====== Data shown ======

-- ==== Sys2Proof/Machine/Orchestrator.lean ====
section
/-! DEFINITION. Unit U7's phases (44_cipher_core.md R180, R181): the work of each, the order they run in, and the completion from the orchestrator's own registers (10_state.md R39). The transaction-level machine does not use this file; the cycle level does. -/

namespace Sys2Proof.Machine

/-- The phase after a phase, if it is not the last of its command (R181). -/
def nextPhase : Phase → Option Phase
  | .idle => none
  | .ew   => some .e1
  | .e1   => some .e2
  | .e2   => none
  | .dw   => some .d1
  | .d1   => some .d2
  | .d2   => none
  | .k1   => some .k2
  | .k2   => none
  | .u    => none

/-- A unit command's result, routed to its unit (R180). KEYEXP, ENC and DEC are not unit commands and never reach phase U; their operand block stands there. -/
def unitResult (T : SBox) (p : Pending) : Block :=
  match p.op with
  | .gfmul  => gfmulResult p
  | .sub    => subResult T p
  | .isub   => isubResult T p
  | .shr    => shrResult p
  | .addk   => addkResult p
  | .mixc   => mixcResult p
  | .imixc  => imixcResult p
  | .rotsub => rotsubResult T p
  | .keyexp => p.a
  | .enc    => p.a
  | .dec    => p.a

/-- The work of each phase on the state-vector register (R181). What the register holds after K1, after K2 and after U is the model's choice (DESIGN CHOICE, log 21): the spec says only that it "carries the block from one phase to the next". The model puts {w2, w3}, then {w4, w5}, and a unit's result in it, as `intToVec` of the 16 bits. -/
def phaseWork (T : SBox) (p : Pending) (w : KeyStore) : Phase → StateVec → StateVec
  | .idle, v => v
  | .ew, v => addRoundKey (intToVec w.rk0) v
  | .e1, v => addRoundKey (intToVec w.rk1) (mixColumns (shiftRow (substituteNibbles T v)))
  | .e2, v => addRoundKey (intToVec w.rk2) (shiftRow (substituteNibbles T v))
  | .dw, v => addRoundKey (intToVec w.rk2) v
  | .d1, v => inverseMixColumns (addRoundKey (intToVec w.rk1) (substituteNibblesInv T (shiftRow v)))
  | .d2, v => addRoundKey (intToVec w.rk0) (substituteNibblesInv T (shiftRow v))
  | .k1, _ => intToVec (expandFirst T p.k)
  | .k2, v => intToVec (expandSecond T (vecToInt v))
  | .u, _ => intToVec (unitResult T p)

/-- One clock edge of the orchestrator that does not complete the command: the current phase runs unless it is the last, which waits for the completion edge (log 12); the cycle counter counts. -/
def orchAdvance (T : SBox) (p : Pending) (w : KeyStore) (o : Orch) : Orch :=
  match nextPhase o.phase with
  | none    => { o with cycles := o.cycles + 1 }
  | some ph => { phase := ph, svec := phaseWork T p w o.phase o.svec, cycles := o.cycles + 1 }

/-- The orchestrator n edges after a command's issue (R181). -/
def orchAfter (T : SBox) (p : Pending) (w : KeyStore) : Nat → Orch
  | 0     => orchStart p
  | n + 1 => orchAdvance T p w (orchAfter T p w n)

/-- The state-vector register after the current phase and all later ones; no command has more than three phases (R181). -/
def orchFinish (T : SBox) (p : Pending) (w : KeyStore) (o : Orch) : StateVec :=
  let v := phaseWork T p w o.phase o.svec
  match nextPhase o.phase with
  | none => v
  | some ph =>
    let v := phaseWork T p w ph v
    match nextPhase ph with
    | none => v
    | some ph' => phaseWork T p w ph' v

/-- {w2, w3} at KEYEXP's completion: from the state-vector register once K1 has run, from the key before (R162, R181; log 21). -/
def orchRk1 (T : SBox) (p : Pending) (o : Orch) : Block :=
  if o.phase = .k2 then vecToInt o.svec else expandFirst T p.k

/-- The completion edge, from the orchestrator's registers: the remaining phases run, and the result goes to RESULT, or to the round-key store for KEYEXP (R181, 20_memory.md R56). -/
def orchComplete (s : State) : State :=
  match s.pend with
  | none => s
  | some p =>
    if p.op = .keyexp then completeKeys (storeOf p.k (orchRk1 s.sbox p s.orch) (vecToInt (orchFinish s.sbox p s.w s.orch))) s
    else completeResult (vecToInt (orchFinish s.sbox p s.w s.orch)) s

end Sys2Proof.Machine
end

======
====== Data shown ======

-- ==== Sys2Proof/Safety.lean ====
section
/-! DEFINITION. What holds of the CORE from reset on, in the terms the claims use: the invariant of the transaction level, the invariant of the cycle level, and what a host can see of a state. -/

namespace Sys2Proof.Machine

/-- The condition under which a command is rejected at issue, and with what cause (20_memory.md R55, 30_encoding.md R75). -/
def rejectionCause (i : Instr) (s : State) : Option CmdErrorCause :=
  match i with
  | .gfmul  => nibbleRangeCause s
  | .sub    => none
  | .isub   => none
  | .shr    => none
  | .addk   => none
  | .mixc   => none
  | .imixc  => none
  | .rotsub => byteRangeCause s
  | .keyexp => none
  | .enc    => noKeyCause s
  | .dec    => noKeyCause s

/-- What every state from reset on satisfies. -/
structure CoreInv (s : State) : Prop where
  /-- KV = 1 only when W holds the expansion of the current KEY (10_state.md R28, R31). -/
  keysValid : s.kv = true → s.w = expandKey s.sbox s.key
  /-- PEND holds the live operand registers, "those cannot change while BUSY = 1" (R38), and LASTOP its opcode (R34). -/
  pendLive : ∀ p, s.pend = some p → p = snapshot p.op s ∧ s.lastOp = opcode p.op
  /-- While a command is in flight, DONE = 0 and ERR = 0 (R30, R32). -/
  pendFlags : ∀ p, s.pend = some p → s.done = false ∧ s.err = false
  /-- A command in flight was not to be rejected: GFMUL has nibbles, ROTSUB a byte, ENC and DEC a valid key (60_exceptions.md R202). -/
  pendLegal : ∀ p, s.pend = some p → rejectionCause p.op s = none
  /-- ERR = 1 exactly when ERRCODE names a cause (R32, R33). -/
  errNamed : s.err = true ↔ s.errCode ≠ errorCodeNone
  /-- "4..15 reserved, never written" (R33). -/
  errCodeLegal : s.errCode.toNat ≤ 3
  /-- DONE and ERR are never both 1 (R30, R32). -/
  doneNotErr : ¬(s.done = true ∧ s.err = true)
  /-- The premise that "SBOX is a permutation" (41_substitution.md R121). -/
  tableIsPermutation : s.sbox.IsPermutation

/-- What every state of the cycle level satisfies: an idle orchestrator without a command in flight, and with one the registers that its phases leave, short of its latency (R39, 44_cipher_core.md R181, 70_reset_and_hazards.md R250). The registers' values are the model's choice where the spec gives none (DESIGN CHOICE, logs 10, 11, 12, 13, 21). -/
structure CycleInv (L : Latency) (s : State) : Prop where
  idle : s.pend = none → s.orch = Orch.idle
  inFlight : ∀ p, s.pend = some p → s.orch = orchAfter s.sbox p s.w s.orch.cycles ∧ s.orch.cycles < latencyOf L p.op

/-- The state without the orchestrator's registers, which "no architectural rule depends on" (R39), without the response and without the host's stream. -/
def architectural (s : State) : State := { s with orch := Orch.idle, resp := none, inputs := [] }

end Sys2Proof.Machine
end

======
====== Data shown ======

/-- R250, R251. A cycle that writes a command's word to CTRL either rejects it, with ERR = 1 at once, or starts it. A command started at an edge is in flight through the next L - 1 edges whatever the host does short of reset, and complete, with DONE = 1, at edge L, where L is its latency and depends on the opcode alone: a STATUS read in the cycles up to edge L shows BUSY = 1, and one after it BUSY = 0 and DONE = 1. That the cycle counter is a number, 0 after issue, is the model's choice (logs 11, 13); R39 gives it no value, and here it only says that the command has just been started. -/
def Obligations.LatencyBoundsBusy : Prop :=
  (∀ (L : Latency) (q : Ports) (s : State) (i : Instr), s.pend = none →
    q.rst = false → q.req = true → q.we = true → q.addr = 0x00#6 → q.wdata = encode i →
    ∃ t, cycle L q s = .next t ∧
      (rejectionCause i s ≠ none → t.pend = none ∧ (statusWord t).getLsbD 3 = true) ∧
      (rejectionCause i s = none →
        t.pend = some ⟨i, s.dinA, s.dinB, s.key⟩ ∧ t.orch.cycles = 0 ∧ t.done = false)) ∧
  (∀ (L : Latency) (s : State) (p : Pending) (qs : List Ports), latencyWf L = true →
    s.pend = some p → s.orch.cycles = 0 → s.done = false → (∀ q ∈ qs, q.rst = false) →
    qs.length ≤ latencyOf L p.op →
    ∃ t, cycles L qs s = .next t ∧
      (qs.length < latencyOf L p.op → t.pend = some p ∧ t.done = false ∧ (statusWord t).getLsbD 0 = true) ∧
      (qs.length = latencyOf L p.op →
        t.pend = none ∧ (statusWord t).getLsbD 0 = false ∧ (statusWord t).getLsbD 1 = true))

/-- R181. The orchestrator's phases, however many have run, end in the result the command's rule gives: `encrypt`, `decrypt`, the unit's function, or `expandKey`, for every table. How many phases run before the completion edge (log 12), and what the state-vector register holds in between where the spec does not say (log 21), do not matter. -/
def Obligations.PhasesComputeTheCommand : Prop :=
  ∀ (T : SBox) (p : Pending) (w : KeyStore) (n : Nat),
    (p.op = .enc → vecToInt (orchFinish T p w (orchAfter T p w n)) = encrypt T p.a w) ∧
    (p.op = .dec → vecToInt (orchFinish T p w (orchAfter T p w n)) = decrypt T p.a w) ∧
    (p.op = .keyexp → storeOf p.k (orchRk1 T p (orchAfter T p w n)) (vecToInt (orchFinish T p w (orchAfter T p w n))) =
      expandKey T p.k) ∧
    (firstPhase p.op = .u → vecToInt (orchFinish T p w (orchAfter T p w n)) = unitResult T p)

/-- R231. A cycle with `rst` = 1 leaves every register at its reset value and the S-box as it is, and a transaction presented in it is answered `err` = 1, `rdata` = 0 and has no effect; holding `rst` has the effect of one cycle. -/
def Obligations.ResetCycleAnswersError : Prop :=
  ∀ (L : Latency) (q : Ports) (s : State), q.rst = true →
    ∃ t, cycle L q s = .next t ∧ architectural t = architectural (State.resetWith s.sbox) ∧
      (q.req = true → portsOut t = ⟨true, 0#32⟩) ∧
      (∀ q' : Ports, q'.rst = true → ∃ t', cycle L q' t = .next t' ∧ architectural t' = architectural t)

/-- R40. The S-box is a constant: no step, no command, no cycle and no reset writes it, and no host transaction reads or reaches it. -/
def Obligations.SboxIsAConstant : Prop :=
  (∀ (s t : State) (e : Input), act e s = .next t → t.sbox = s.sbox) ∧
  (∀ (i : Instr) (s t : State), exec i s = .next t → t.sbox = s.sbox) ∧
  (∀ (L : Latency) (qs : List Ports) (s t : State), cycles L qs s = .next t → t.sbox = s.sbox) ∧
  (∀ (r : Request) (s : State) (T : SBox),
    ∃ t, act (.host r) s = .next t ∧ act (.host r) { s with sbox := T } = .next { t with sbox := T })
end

======

Wherever the word "model" turns up in the records above, copy the line that holds it.

Answer box:
/-- The work of each phase on the state-vector register (R181). What the register holds after K1, after K2 and after U is the model's choice (DESIGN CHOICE, log 21): the spec says only that it "carries the block from one phase to the next". The model puts {w2, w3}, then {w4, w5}, and a unit's result in it, as `intToVec` of the 16 bits. -/
/-- What every state of the cycle level satisfies: an idle orchestrator without a command in flight, and with one the registers that its phases leave, short of its latency (R39, 44_cipher_core.md R181, 70_reset_and_hazards.md R250). The registers' values are the model's choice where the spec gives none (DESIGN CHOICE, logs 10, 11, 12, 13, 21). -/
/-- R250, R251. A cycle that writes a command's word to CTRL either rejects it, with ERR = 1 at once, or starts it. A command started at an edge is in flight through the next L - 1 edges whatever the host does short of reset, and complete, with DONE = 1, at edge L, where L is its latency and depends on the opcode alone: a STATUS read in the cycles up to edge L shows BUSY = 1, and one after it BUSY = 0 and DONE = 1. That the cycle counter is a number, 0 after issue, is the model's choice (logs 11, 13); R39 gives it no value, and here it only says that the command has just been started. -/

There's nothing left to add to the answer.